There's just no pleasing some folks.

Walt


----------



## TOOLMASTER (Jun 22, 2014)

A house less than 100,000...a shoebox?


----------



## george wilson (Jun 22, 2014)

What???? YOU had sticks?????


----------



## Ray C (Jun 22, 2014)

george wilson said:


> What???? YOU had sticks?????




Ever since the advent of the flush toilet, I never understood the need for kitchen and bathroom sinks...   Sheesh, everybody needs to be so fancy these days...  


Ray


----------



## samthedog (Jun 22, 2014)

You were lucky. We lived for three months in a paper bag in a septic tank. We used to have to get up at six in the morning, clean the paper bag, eat a crust of stale bread, go to work down at the mill, fourteen hours a day, week-in week-out, for sixpence a week, and when we got home our Dad would thrash us to sleep with his belt :lmao:

Monty Python anyone?

I don't get people commenting on my machining hobby. That's because I never pretend it is more than it is. If you tell people it is a side job or justify it as a money saver, then most times you _*are*_ kidding yourself. The beauty of it being a hobby is that it costs money and time by its very definition. A hobby needs no justification to anyone (except maybe your wife).

Paul.


----------



## zmotorsports (Jun 22, 2014)

I hear it all the time from co-workers, friends and family.  They can't believe I have so much tied up in tools just to do more work and buy more tools.

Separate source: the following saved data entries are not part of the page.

/-! ### requestTone -/

@[simp] theorem requestTone_par (h : Hoop) (p : Points) (s : State) : (requestTone h p s).par = s.par := rfl
@[simp] theorem requestTone_env (h : Hoop) (p : Points) (s : State) : (requestTone h p s).env = s.env := rfl
@[simp] theorem requestTone_regs (h : Hoop) (p : Points) (s : State) : (requestTone h p s).regs = s.regs := rfl
@[simp] theorem requestTone_ram (h : Hoop) (p : Points) (s : State) : (requestTone h p s).ram = s.ram := rfl
@[simp] theorem requestTone_lines (h : Hoop) (p : Points) (s : State) : (requestTone h p s).lines = s.lines := rfl
@[simp] theorem requestTone_prev (h : Hoop) (p : Points) (s : State) : (requestTone h p s).prev = s.prev := rfl
@[simp] theorem requestTone_hostSlot (h : Hoop) (p : Points) (s : State) : (requestTone h p s).hostSlot = s.hostSlot := rfl
@[simp] theorem requestTone_lfsHostReq (h : Hoop) (p : Points) (s : State) : (requestTone h p s).lfsHostReq = s.lfsHostReq := rfl
@[simp] theorem requestTone_lfsEvdReq (h : Hoop) (p : Points) (s : State) : (requestTone h p s).lfsEvdReq = s.lfsEvdReq := rfl
@[simp] theorem requestTone_dpeHostReq (h : Hoop) (p : Points) (s : State) : (requestTone h p s).dpeHostReq = s.dpeHostReq := rfl
@[simp] theorem requestTone_dpeEvdReq (h : Hoop) (p : Points) (s : State) : (requestTone h p s).dpeEvdReq = s.dpeEvdReq := rfl
@[simp] theorem requestTone_lfs (h : Hoop) (p : Points) (s : State) : (requestTone h p s).lfs = s.lfs := rfl
@[simp] theorem requestTone_dpe (h : Hoop) (p : Points) (s : State) : (requestTone h p s).dpe = s.dpe := rfl
@[simp] theorem requestTone_evd (h : Hoop) (p : Points) (s : State) : (requestTone h p s).evd = s.evd := rfl
@[simp] theorem requestTone_hwx (h : Hoop) (p : Points) (s : State) : (requestTone h p s).hwx = s.hwx := rfl
@[simp] theorem requestTone_tone (h : Hoop) (p : Points) (s : State) : (requestTone h p s).tone = .waiting := rfl
@[simp] theorem requestTone_hist (h : Hoop) (p : Points) (s : State) : (requestTone h p s).hist = s.hist ++ [.tone h p.num] := rfl
@[simp] theorem requestTone_agenda (h : Hoop) (p : Points) (s : State) : (requestTone h p s).agenda = s.agenda := rfl
@[simp] theorem requestTone_turns (h : Hoop) (p : Points) (s : State) : (requestTone h p s).turns = s.turns := rfl
@[simp] theorem requestTone_draws (h : Hoop) (p : Points) (s : State) : (requestTone h p s).draws = s.draws := rfl

/-! ### dispatch -/

@[simp] theorem dispatch_par (x : Source) (s : State) : (dispatch x s).par = s.par := rfl
@[simp] theorem dispatch_env (x : Source) (s : State) : (dispatch x s).env = s.env := rfl
@[simp] theorem dispatch_regs (x : Source) (s : State) : (dispatch x s).regs = s.regs := rfl
@[simp] theorem dispatch_ram (x : Source) (s : State) : (dispatch x s).ram = s.ram := rfl
@[simp] theorem dispatch_lines (x : Source) (s : State) : (dispatch x s).lines = s.lines := rfl
@[simp] theorem dispatch_prev (x : Source) (s : State) : (dispatch x s).prev = s.prev := rfl
@[simp] theorem dispatch_hostSlot (x : Source) (s : State) : (dispatch x s).hostSlot = s.hostSlot := rfl
@[simp] theorem dispatch_lfsHostReq (x : Source) (s : State) : (dispatch x s).lfsHostReq = s.lfsHostReq := rfl
@[simp] theorem dispatch_lfsEvdReq (x : Source) (s : State) : (dispatch x s).lfsEvdReq = s.lfsEvdReq := rfl
@[simp] theorem dispatch_dpeHostReq (x : Source) (s : State) : (dispatch x s).dpeHostReq = s.dpeHostReq := rfl
@[simp] theorem dispatch_dpeEvdReq (x : Source) (s : State) : (dispatch x s).dpeEvdReq = s.dpeEvdReq := rfl
@[simp] theorem dispatch_lfs (x : Source) (s : State) : (dispatch x s).lfs = s.lfs := rfl
@[simp] theorem dispatch_dpe (x : Source) (s : State) : (dispatch x s).dpe = s.dpe := rfl
@[simp] theorem dispatch_evd (x : Source) (s : State) : (dispatch x s).evd = handlerOf x := rfl
@[simp] theorem dispatch_hwx (x : Source) (s : State) : (dispatch x s).hwx = s.hwx := rfl
@[simp] theorem dispatch_tone (x : Source) (s : State) : (dispatch x s).tone = s.tone := rfl
@[simp] theorem dispatch_hist (x : Source) (s : State) : (dispatch x s).hist = s.hist := rfl
@[simp] theorem dispatch_agenda (x : Source) (s : State) : (dispatch x s).agenda = s.agenda := rfl
@[simp] theorem dispatch_turns (x : Source) (s : State) : (dispatch x s).turns = s.turns := rfl
@[simp] theorem dispatch_draws (x : Source) (s : State) : (dispatch x s).draws = s.draws := rfl
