-- ==== Sys2Proof/Laws/Bus.lean ====
section
/-! SUPPORT. The shared operations of the host bus: the error record, submission, what a host access can do. -/

namespace Sys2Proof.Machine

open Sys2Proof

/-! ### The error record -/

theorem raiseError_cases (c : ErrCode) (info : Word) (s : State) :
    (s.regs.err = true ∧ raiseError c info s = s) ∨
      (s.regs.err = false ∧
        raiseError c info s = { s with regs := { s.regs with err := true, errCode := c, errInfo := info } }) := by
  cases h : s.regs.err <;> simp [raiseError, h]

/-! ### Encoding and range checks -/

theorem rangeError_none_iff (i : Instr) : rangeError i = none ↔ i.wellFormed = true := by
  cases i with
  | nop => simp [rangeError, Instr.wellFormed]
  | ledInit => simp [rangeError, Instr.wellFormed]
  | ledTx p n => simp [rangeError, Instr.wellFormed]
  | ledFill p n => simp [rangeError, Instr.wellFormed]
  | dspSegs ch a l c =>
    by_cases h : ch = 3#2
    · simp [rangeError, Instr.wellFormed, h]
    · by_cases h2 : l.toNat ≤ 4 <;> simp [rangeError, Instr.wellFormed, h, h2]
  | dspNum ch => by_cases h : ch = 3#2 <;> simp [rangeError, Instr.wellFormed, h]
  | dspClock ch c => by_cases h : ch = 3#2 <;> simp [rangeError, Instr.wellFormed, h]

theorem decode_command_wellFormed {w : Word} {i : Instr} (h : decode w = .command i) : i.wellFormed = true := by
  rw [← rangeError_none_iff]
  simp only [decode] at h
  split at h
  · split at h
    · cases h
    · split at h
      · cases h
      · cases h; assumption
  · cases h

theorem rangeError_ne_none {i : Instr} {c : ErrCode} (h : rangeError i = some c) : c ≠ .none := by
  cases i <;> simp only [rangeError] at h <;> (repeat' split at h) <;> cases h <;> nofun

theorem decode_reject_ne_none {w : Word} {c : ErrCode} (h : decode w = .reject c) : c ≠ .none := by
  simp only [decode] at h
  split at h
  · split at h
    · cases h; nofun
    · split at h
      · cases h; exact rangeError_ne_none (by assumption)
      · cases h
  · cases h; nofun

theorem chanOf_of_ne {ch : BitVec 2} (h : ch ≠ 3#2) : ∃ k, chanOf ch = some k := by
  have : ∀ ch : BitVec 2, ch ≠ 3#2 → (chanOf ch).isSome = true := by decide
  exact Option.isSome_iff_exists.mp (this ch h)

/-! ### Submitting -/

/-- What a command does at its CMD write: it is rejected, or the CMD read view takes its word and, but for NOP, the host
slot and one request slot fill (60_exceptions.md R263). -/
theorem exec_cases {i : Instr} {s t : State} (h : exec i s = .next t) :
    (∃ c, c ≠ .none ∧ t = raiseError c (encode i) s) ∨
      (s.hostSlot = none ∧ (t = { s with regs := { s.regs with cmd := encode i } } ∨
        (∃ op, t = queueLfs (encode i) op { s with regs := { s.regs with cmd := encode i } }) ∨
        ∃ op, t = queueDpe (encode i) op { s with regs := { s.regs with cmd := encode i } })) := by
  have key : ∀ acc : State → State, (Host.Outcome.next (submitCommand i s acc) : Host.Outcome State Fault Refusal) = .next t →
      (∃ c, c ≠ .none ∧ t = raiseError c (encode i) s) ∨ (s.hostSlot = none ∧ rangeError i = none ∧
        t = acc { s with regs := { s.regs with cmd := encode i } }) := by
    intro acc ht
    cases ht
    unfold submitCommand
    split
    · exact .inl ⟨.busy, nofun, rfl⟩
    · rename_i hs
      split
      · rename_i hr; exact .inl ⟨_, rangeError_ne_none hr, rfl⟩
      · exact .inr ⟨by simpa using hs, by assumption, rfl⟩
  have chan : ∀ (ch : BitVec 2) (w : Word) (op : Chan → DpeOp) (u : State), queueOnChan ch w op u = u ∨
      ∃ o, queueOnChan ch w op u = queueDpe w o u := by
    intro ch w op u
    unfold queueOnChan
    split
    · exact .inr ⟨_, rfl⟩
    · exact .inl rfl
  cases i with
  | nop =>
    rcases key id h with h | ⟨h1, -, h2⟩
    · exact .inl h
    · exact .inr ⟨h1, .inl h2⟩
  | ledInit =>
    rcases key _ h with h | ⟨h1, -, h2⟩
    · exact .inl h
    · exact .inr ⟨h1, .inr (.inl ⟨_, h2⟩)⟩
  | ledTx p n =>
    rcases key _ h with h | ⟨h1, -, h2⟩
    · exact .inl h
    · exact .inr ⟨h1, .inr (.inl ⟨_, h2⟩)⟩
  | ledFill p n =>
    rcases key _ h with h | ⟨h1, -, h2⟩
    · exact .inl h
    · exact .inr ⟨h1, .inr (.inl ⟨_, h2⟩)⟩
  | dspSegs ch a l c =>
    rcases key _ h with h | ⟨h1, -, h2⟩
    · exact .inl h
    · refine .inr ⟨h1, ?_⟩
      rcases chan ch _ _ _ with h3 | ⟨o, h3⟩
      · exact .inl (h2.trans h3)
      · exact .inr (.inr ⟨o, h2.trans h3⟩)
  | dspNum ch =>
    rcases key _ h with h | ⟨h1, -, h2⟩
    · exact .inl h
    · refine .inr ⟨h1, ?_⟩
      rcases chan ch _ _ _ with h3 | ⟨o, h3⟩
      · exact .inl (h2.trans h3)
      · exact .inr (.inr ⟨o, h2.trans h3⟩)
  | dspClock ch c =>
    rcases key _ h with h | ⟨h1, -, h2⟩
    · exact .inl h
    · refine .inr ⟨h1, ?_⟩
      rcases chan ch _ _ _ with h3 | ⟨o, h3⟩
      · exact .inl (h2.trans h3)
      · exact .inr (.inr ⟨o, h2.trans h3⟩)

/-- Every command answers a next state. -/
theorem exec_next (i : Instr) (s : State) : ∃ t, exec i s = .next t := by cases i <;> exact ⟨_, rfl⟩

/-- A submission is a rejection, or the command's meaning with the host slot empty. -/
theorem submit_cases {w : Word} {s t : State} (h : submit w s = .next t) :
    (∃ c, c ≠ .none ∧ t = raiseError c w s) ∨ (s.hostSlot = none ∧ ∃ i, decode w = .command i ∧ exec i s = .next t) := by
  unfold submit at h
  split at h
  · cases h; exact .inl ⟨.busy, nofun, rfl⟩
  · rename_i hs
    split at h
    · rename_i hd; cases h; exact .inl ⟨_, decode_reject_ne_none hd, rfl⟩
    · exact .inr ⟨by simpa using hs, _, by assumption, h⟩

/-- Every submission answers a next state (60_exceptions.md R260). -/
theorem submit_next (w : Word) (s : State) : ∃ t, submit w s = .next t := by
  unfold submit
  split
  · exact ⟨_, rfl⟩
  · split
    · exact ⟨_, rfl⟩
    · exact exec_next _ _

/-! ### Host accesses -/

/-- Every host write answers a next state (60_exceptions.md R260). -/
theorem memWrite_next (a : Addr) (v : Word) (s : State) : ∃ t, memWrite a v s = .next t := by
  unfold memWrite
  split
  · exact ⟨_, rfl⟩
  · split
    · exact ⟨_, rfl⟩
    · exact ⟨_, rfl⟩
    · exact submit_next v s
    · exact ⟨_, rfl⟩

theorem targetOf_pixel_lt {a : Addr} {i : Nat} (h : targetOf a = .pixel i) : i < 1024 := by
  unfold targetOf at h
  split at h <;> first | contradiction | skip
  split at h
  · cases h; omega
  · contradiction

/-- What a host read does to the block: an error record, a free value used up, or nothing (20_memory.md R85). -/
theorem afterMemRead_cases (a : Addr) (s : State) :
    (∃ c w, c ≠ .none ∧ afterMemRead a s = raiseError c w s) ∨ ∃ n, afterMemRead a s = { s with draws := n } := by
  unfold afterMemRead
  split
  · exact .inl ⟨_, _, by nofun, rfl⟩
  · split
    · exact .inl ⟨_, _, by nofun, rfl⟩
    · exact .inr (afterPixRead_eq s _)
    · exact .inr ⟨s.draws, rfl⟩

/-- What a host write does to the block: an error record, a pixel word, a register, or a command (20_memory.md R86). -/
theorem memWrite_cases {a : Addr} {v : Word} {s t : State} (h : memWrite a v s = .next t) :
    (∃ c w, c ≠ .none ∧ t = raiseError c w s) ∨ (∃ i, i < 1024 ∧ t = pixWrite s i v) ∨ (∃ r, t = writeReg r v s) ∨
      (s.hostSlot = none ∧ ∃ i, decode v = .command i ∧ exec i s = .next t) := by
  unfold memWrite at h
  split at h
  · cases h; exact .inl ⟨_, _, by nofun, rfl⟩
  · split at h
    · cases h; exact .inl ⟨_, _, by nofun, rfl⟩
    · rename_i hp; cases h; exact .inr (.inl ⟨_, targetOf_pixel_lt hp, rfl⟩)
    · rcases submit_cases h with ⟨c, hc, h⟩ | h
      · exact .inl ⟨c, _, hc, h⟩
      · exact .inr (.inr (.inr h))
    · cases h; exact .inr (.inr (.inl ⟨_, rfl⟩))

/-- A register write changes registers only. -/
theorem writeReg_eq (r : RegName) (v : Word) (s : State) : writeReg r v s = { s with regs := (writeReg r v s).regs } := by
  cases r <;> rfl

/-- A read of an aligned register address shows the register. -/
theorem memReadValue_reg {a : Addr} {r : RegName} (h1 : misaligned a = false) (h2 : targetOf a = .reg r) (s : State) :
    memReadValue a s = readReg r s := by
  simp [memReadValue, h1, h2]

/-- The digit-table window at its offsets (20_memory.md R81, 10_state.md R49). -/
theorem memReadValue_segrom (j : Fin 5) (s : State) :
    memReadValue (BitVec.ofNat 16 (0x080 + 4 * j.val)) s = segromWord s.par.segRom j := by
  have h : misaligned (BitVec.ofNat 16 (0x080 + 4 * j.val)) = false ∧
      targetOf (BitVec.ofNat 16 (0x080 + 4 * j.val)) = .reg (.segrom j) := by
    revert j
    decide
  exact (memReadValue_reg h.1 h.2 s).trans BitVec.and_allOnes

end Sys2Proof.Machine
end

I simply tell them that if I had to explain, they wouldn't understand it anyway and leave it at that.

Mike.


----------



## Shadowdog500 (Jun 22, 2014)

Who is complaining about the cost if your equipment? 


Btw, the people who use the reel you showed are probably riding in million dollar boats. And are catching fish that are worth big money as well.

chris


----------



## Marco Bernardini (Jun 22, 2014)

Shadowdog500 said:


> Who is complaining about the cost if your equipment?
> 
> 
> Btw, the people who use the reel you showed are probably riding in million dollar boats. And are catching fish that are worth big money as well.



I leave to the readers the calculation of how many lbs of metal are required to can that tuna, and how many BTU are required to boil it :biggrin:
But even this one is not a bad catch:




(Full Daily Mail article here)


----------



## Ian Bee (Jun 22, 2014)

For me, as I am still self employed, it boils down to ROI.

Sometimes the ROI may take many years, like maybe ten years, but coupled with the depreciation write offs each year, and the difference between book - write off value, against the true worth value if I had to replace, it's a no brainer.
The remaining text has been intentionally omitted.